First Online: 16 July 2009DOI: 10.1186-1753-6561-3-S4-S14

Cite this article as: Jouffe, V., Rowe, S., Liaubet, L. et al. BMC Proc 2009 3Suppl 4: S14. doi:10.1186-1753-6561-3-S4-S14

Abstract

BackgroundMicroarray studies can supplement QTL studies by suggesting potential candidate genes in the QTL regions, which by themselves are too large to provide a limited selection of candidate genes. Here we provide a case study where we explore ways to integrate QTL data and microarray data for the pig, which has only a partial genome sequence. We outline various procedures to localize differentially expressed genes on the pig genome and link this with information on published QTL. The starting point is a set of 237 differentially expressed cDNA clones in adrenal tissue from two pig breeds, before and after treatment with adrenocorticotropic hormone ACTH.

ResultsDifferent approaches to localize the differentially expressed DE genes to the pig genome showed different levels of success and a clear lack of concordance for some genes between the various approaches. For a focused analysis on 12 genes, overlapping QTL from the public domain were presented.
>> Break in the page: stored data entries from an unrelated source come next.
-- ==== Sys2Proof/Laws/Ops.lean ====
section
/-! SUPPORT. What each shared operation on the bus, and each body of a `CTL` operation, does, said once: the whole next state. -/

namespace Sys2Proof.Machine

open Sys2Proof.Safety

/-! The micro-operations (40_bus_protocol.md). -/

theorem State.uopStart_eq (s : State) :
    s.uopStart = { s with dio := false, clk := false, txn := .start, tr := s.tr ++ startWave } := by
  simp [State.uopStart, State.microStep, State.delay, State.emit, State.setLine, State.setTxn, startWave, micro]

theorem State.uopStop_eq (s : State) :
    s.uopStop = { s with dio := true, clk := true, txn := .idle, tr := s.tr ++ stopWave } := by
  simp [State.uopStop, State.microStep, State.delay, State.emit, State.setLine, State.setTxn, stopWave, micro]

theorem State.dataSlot_eq (s : State) (b : Byte) (k : Nat) :
    s.dataSlot (b.getLsbD k) = { s with dio := b.getLsbD k, clk := false, tr := s.tr ++ slotWave b k } := by
  simp [State.dataSlot, State.microStep, State.delay, State.emit, State.setLine, slotWave, micro]

theorem State.ackSlot_eq (s : State) : s.ackSlot = { s with clk := false, tr := s.tr ++ ackWave } := by
  simp [State.ackSlot, State.microStep, State.delay, State.emit, State.setLine, ackWave, micro]

theorem State.uopWriteByte_eq (s : State) (b : Byte) :
    s.uopWriteByte b =
      { s with dio := b.getLsbD 7, clk := false, txn := .byte, tr := s.tr ++ byteWave b } := by
  simp [State.uopWriteByte, List.range_succ, State.dataSlot_eq, State.ackSlot_eq, State.setTxn, byteWave]

/-- The bytes of a transaction, after its `START`: the clock stays low from one to the next. -/
theorem State.writeBytes_eq (bytes : List Byte) (s : State) :
    ((bytes.foldl State.uopWriteByte s).uopStop) =
      { s with dio := true, clk := true, txn := .idle, tr := s.tr ++ bytes.flatMap byteWave ++ stopWave } := by
  induction bytes generalizing s with
  | nil => simp [State.uopStop_eq]
  | cons b rest ih => simp [ih, State.uopWriteByte_eq]

theorem State.dataTransaction_eq (s : State) (bytes : List Byte) :
    s.dataTransaction bytes =
      { s with dio := true, clk := true, txn := .idle, tr := s.tr ++ txnWave bytes, bl := s.bl ++ [bytes] } := by
  simp [State.dataTransaction, State.writeBytes_eq, State.uopStart_eq, State.logTxn, txnWave]

/-- R116: `COMMAND_SEQUENCE(c)` is the data transaction `[c]`. -/
theorem State.uopCommandSequence_eq_dataTransaction (s : State) (cmd : Byte) :
    s.uopCommandSequence cmd = s.dataTransaction [cmd] := rfl

theorem State.uopCommandSequence_eq (s : State) (cmd : Byte) :
    s.uopCommandSequence cmd =
      { s with dio := true, clk := true, txn := .idle, tr := s.tr ++ txnWave [cmd], bl := s.bl ++ [[cmd]] } := by
  rw [State.uopCommandSequence_eq_dataTransaction, State.dataTransaction_eq]

theorem State.sendDisplayControl_eq (s : State) :
    s.sendDisplayControl =
      { s with dio := true, clk := true, txn := .idle, tr := s.tr ++ txnWave [displayByte s.bright],
               bl := s.bl ++ [[displayByte s.bright]] } := State.uopCommandSequence_eq s _

/-- What is loaded into `SEGBUF` is what is read from it, up to its six entries (R29). -/
theorem State.bufferedSegs_loadSegs (s : State) (segs : List Byte) (h : segs.length ≤ 6) :
    (s.loadSegs segs).bufferedSegs = segs := by
  apply List.ext_getElem
  · simp [State.bufferedSegs, State.loadSegs]; omega
  · intro n h₁ h₂
    simp [State.bufferedSegs, State.loadSegs, List.getD_eq_getElem?_getD, List.getElem?_eq_getElem h₂]

/-! The encoder. -/

theorem encodeChars_length (str : List Byte) : (encodeChars str).1.length = str.length := by
  induction str with
  | nil => rfl
  | cons c rest ih => simp [encodeChars, ih]

theorem encodeString_length (str : List Byte) : (encodeString str).1.length = min str.length 4 := by
  simp [encodeString, encodeChars_length, Config.encMax]; omega

theorem withColon_length (colon : Bool) (vs : List Byte) : (withColon colon vs).length = vs.length := by
  unfold withColon; split <;> rfl

theorem withColon_false (vs : List Byte) : withColon false vs = vs := by
  unfold withColon withDot; split <;> simp

theorem shown_length (colon : Bool) (str : List Byte) : (withColon colon (encodeString str).1).length ≤ 6 := by
  rw [withColon_length, encodeString_length]; omega

/-! The bytes, as the claims spell them (R90 to R93). -/

theorem displayByte_eq (b : BitVec 3) : displayByte b = dispByte b := rfl

theorem addressByte_eq (pos : Byte) : addressByte pos = 0xC0 ||| pos := rfl

theorem cmdDataAuto_eq : Config.cmdDataAuto = 0x40 := rfl

theorem cmdDataFixed_eq : Config.cmdDataFixed = 0x44 := rfl

/-! The bodies of the `CTL` operations (42_display_controller.md). -/

theorem State.constructBody_eq (s : State) :
    s.constructBody =
      { s with clkId := s.x.clkId, dioId := s.x.dioId, clkDir := .out, dioDir := .out, clk := true, dio := true,
               bright := Config.defaultBrightness, constructed := true, txn := .idle,
               tr := s.tr ++ ([.cfg .clk, .cfg .dio, .set .clk false, .set .dio false] ++
                 logWave (brightTxns Config.defaultBrightness)),
               bl := s.bl ++ brightTxns Config.defaultBrightness } := by
  simp [State.constructBody, State.cfgLine, State.setLine, State.setBright, State.setConstructed,
    State.uopCommandSequence_eq, State.sendDisplayControl_eq, logWave, brightTxns,
    displayByte_eq, cmdDataAuto_eq]

theorem State.brightnessSetBody_eq (s : State) (v : Byte) :
    s.brightnessSetBody v =
      { s with bright := maskBright v, clk := true, dio := true, txn := .idle,
               tr := s.tr ++ ((if 7 < v.toNat then [Event.diag (.brightnessRange v)] else []) ++
                 logWave (brightTxns (maskBright v))),
               bl := s.bl ++ brightTxns (maskBright v) } := by
  by_cases h : 7 < v.toNat <;>
    simp [State.brightnessSetBody, State.raiseDiags, State.emit, State.setBright, h,
      State.uopCommandSequence_eq, State.sendDisplayControl_eq, logWave, brightTxns,
    displayByte_eq, cmdDataAuto_eq]

theorem State.writeBody_valid (s : State) (segs : List Byte) (pos : Byte) (hp : positionValid pos = true)
    (hl : segs.length ≤ 6) :
    s.writeBody segs pos =
      { s.loadSegs segs with clk := true, dio := true, txn := .idle,
                             tr := s.tr ++ logWave (autoTxns pos segs s.bright),
                             bl := s.bl ++ autoTxns pos segs s.bright } := by
  have hb := State.bufferedSegs_loadSegs s segs hl
  unfold State.bufferedSegs at hb
  simp only [State.writeBody, hp, if_true, State.uopCommandSequence_eq, State.dataTransaction_eq,
    State.sendDisplayControl_eq, State.bufferedSegs, hb]
  simp [logWave, autoTxns, displayByte_eq, addressByte_eq, cmdDataAuto_eq]

theorem State.writeBody_invalid (s : State) (segs : List Byte) (pos : Byte) (hp : positionValid pos = false) :
    s.writeBody segs pos = { s with tr := s.tr ++ [.diag (.positionRange pos)] } := by
  simp [State.writeBody, hp, State.raiseDiags, State.emit]

theorem State.showBody_eq (s : State) (str : List Byte) (colon : Bool) :
    s.showBody str colon =
      { s.loadSegs (withColon colon (encodeString str).1) with
          clk := true, dio := true, txn := .idle,
          tr := s.tr ++ ((encodeString str).2.map .diag ++
            logWave (autoTxns 0 (withColon colon (encodeString str).1) s.bright)),
          bl := s.bl ++ autoTxns 0 (withColon colon (encodeString str).1) s.bright } := by
  rw [State.showBody, State.writeBody_valid _ _ _ (by decide) (shown_length colon str)]
  simp [State.raiseDiags, State.emit, State.loadSegs]

theorem State.setRawBody_eq (s : State) (pos data : Byte) :
    s.setRawBody pos data =
      { s with clk := true, dio := true, txn := .idle, tr := s.tr ++ logWave (fixedTxns pos data s.bright),
               bl := s.bl ++ fixedTxns pos data s.bright } := by
  simp [State.setRawBody, State.uopCommandSequence_eq, State.dataTransaction_eq, State.sendDisplayControl_eq,
    logWave, fixedTxns, displayByte_eq, addressByte_eq, cmdDataFixed_eq]

theorem State.setCharBody_eq (s : State) (pos ch : Byte) (dot : Bool) :
    s.setCharBody pos ch dot =
      { s with clk := true, dio := true, txn := .idle,
               tr := s.tr ++ ((encodeChar ch).2.map .diag ++
                 logWave (fixedTxns pos (withDot dot (encodeChar ch).1) s.bright)),
               bl := s.bl ++ fixedTxns pos (withDot dot (encodeChar ch).1) s.bright } := by
  simp [State.setCharBody, State.setRawBody_eq, State.raiseDiags, State.emit]

theorem State.scrollRound_eq (delayMs : Half) (s : State) (c : Byte) :
    State.scrollRound delayMs s c =
      { (s.setWin (shiftWindow s.win c)).loadSegs (encodeString (shiftWindow s.win c).toList).1 with
          clk := true, dio := true, txn := .idle,
          tr := s.tr ++ roundWave delayMs (shiftWindow s.win c) s.bright,
          bl := s.bl ++ autoTxns 0 (encodeString (shiftWindow s.win c).toList).1 s.bright } := by
  simp [State.scrollRound, State.showBody_eq, withColon_false, State.sleep, State.emit, State.setWin, roundWave]

/-- A load that is not shorter than the one before it leaves nothing of it (R29). -/
theorem State.loadSegs_loadSegs (s : State) (a b : List Byte) (h : a.length ≤ b.length) :
    (s.loadSegs a).loadSegs b = s.loadSegs b := by
  have hv : (Vector.ofFn fun i : Fin 6 => b.getD i.val ((Vector.ofFn fun j : Fin 6 => a.getD j.val s.segbuf[j])[i])) =
      Vector.ofFn fun i : Fin 6 => b.getD i.val s.segbuf[i] := by
    ext i hi
    by_cases hb : i < b.length
    · simp [List.getD_eq_getElem?_getD, hb]
    · have ha : a.length ≤ i := by omega
      simp [List.getD_eq_getElem?_getD, ha]
  simp only [State.loadSegs, hv]

/-- All the rounds of a `SCROLL` of at least one character (R157). -/
theorem State.scrollRounds_eq (delayMs : Half) (str : List Byte) (s : State) (h : str ≠ []) :
    str.foldl (State.scrollRound delayMs) s =
      { (s.setWin (str.foldl shiftWindow s.win)).loadSegs (encodeString (str.foldl shiftWindow s.win).toList).1 with
          clk := true, dio := true, txn := .idle,
          tr := s.tr ++ (windows s.win str).flatMap (fun w => roundWave delayMs w s.bright),
          bl := s.bl ++ (windows s.win str).flatMap (fun w => autoTxns 0 (encodeString w.toList).1 s.bright) } := by
  induction str generalizing s with
  | nil => exact absurd rfl h
  | cons c rest ih =>
    rw [List.foldl_cons]
    by_cases hr : rest = []
    · subst hr; simp [State.scrollRound_eq, windows]
    · rw [ih _ hr, State.scrollRound_eq]
      have hl := State.loadSegs_loadSegs (s.setWin (shiftWindow s.win c))
        (encodeString (shiftWindow s.win c).toList).1
        (encodeString (rest.foldl shiftWindow (shiftWindow s.win c)).toList).1 (by simp [encodeString_length])
      simp only [State.loadSegs, State.setWin, State.mk.injEq] at hl ⊢
      simpa [windows] using hl

/-- `SCROLL` of at least one character (R157). -/
theorem State.scrollBody_eq (s : State) (str : List Byte) (delayMs : Half) (h : str ≠ []) :
    s.scrollBody str delayMs =
      { (s.setWin (str.foldl shiftWindow blankWindow)).loadSegs
          (encodeString (str.foldl shiftWindow blankWindow).toList).1 with
          clk := true, dio := true, txn := .idle,
          tr := s.tr ++ (windows blankWindow str).flatMap (fun w => roundWave delayMs w s.bright),
          bl := s.bl ++ (windows blankWindow str).flatMap (fun w => autoTxns 0 (encodeString w.toList).1 s.bright) } := by
  rw [State.scrollBody, State.scrollRounds_eq _ _ _ h]
  simp [State.setWin, State.loadSegs]

/-- `SCROLL` of the empty string: the window is set and nothing else happens (R157). -/
theorem State.scrollBody_nil (s : State) (delayMs : Half) : s.scrollBody [] delayMs = s.setWin blankWindow := rfl

end Sys2Proof.Machine
end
Also, differentially expressed genes underlying QTL for ACTH response were described. Using the latest version of the draft sequence, the differentially expressed genes were mapped to the pig genome. This enabled co-location of DE genes and previously studied QTL regions, but the draft genome sequence is still incomplete and will contain many errors. A further step to explore links between DE genes and QTL at the pathway level was largely unsuccessful due to the lack of annotation of the pig genome. This could be improved by further comparative mapping analyses but this would be time consuming.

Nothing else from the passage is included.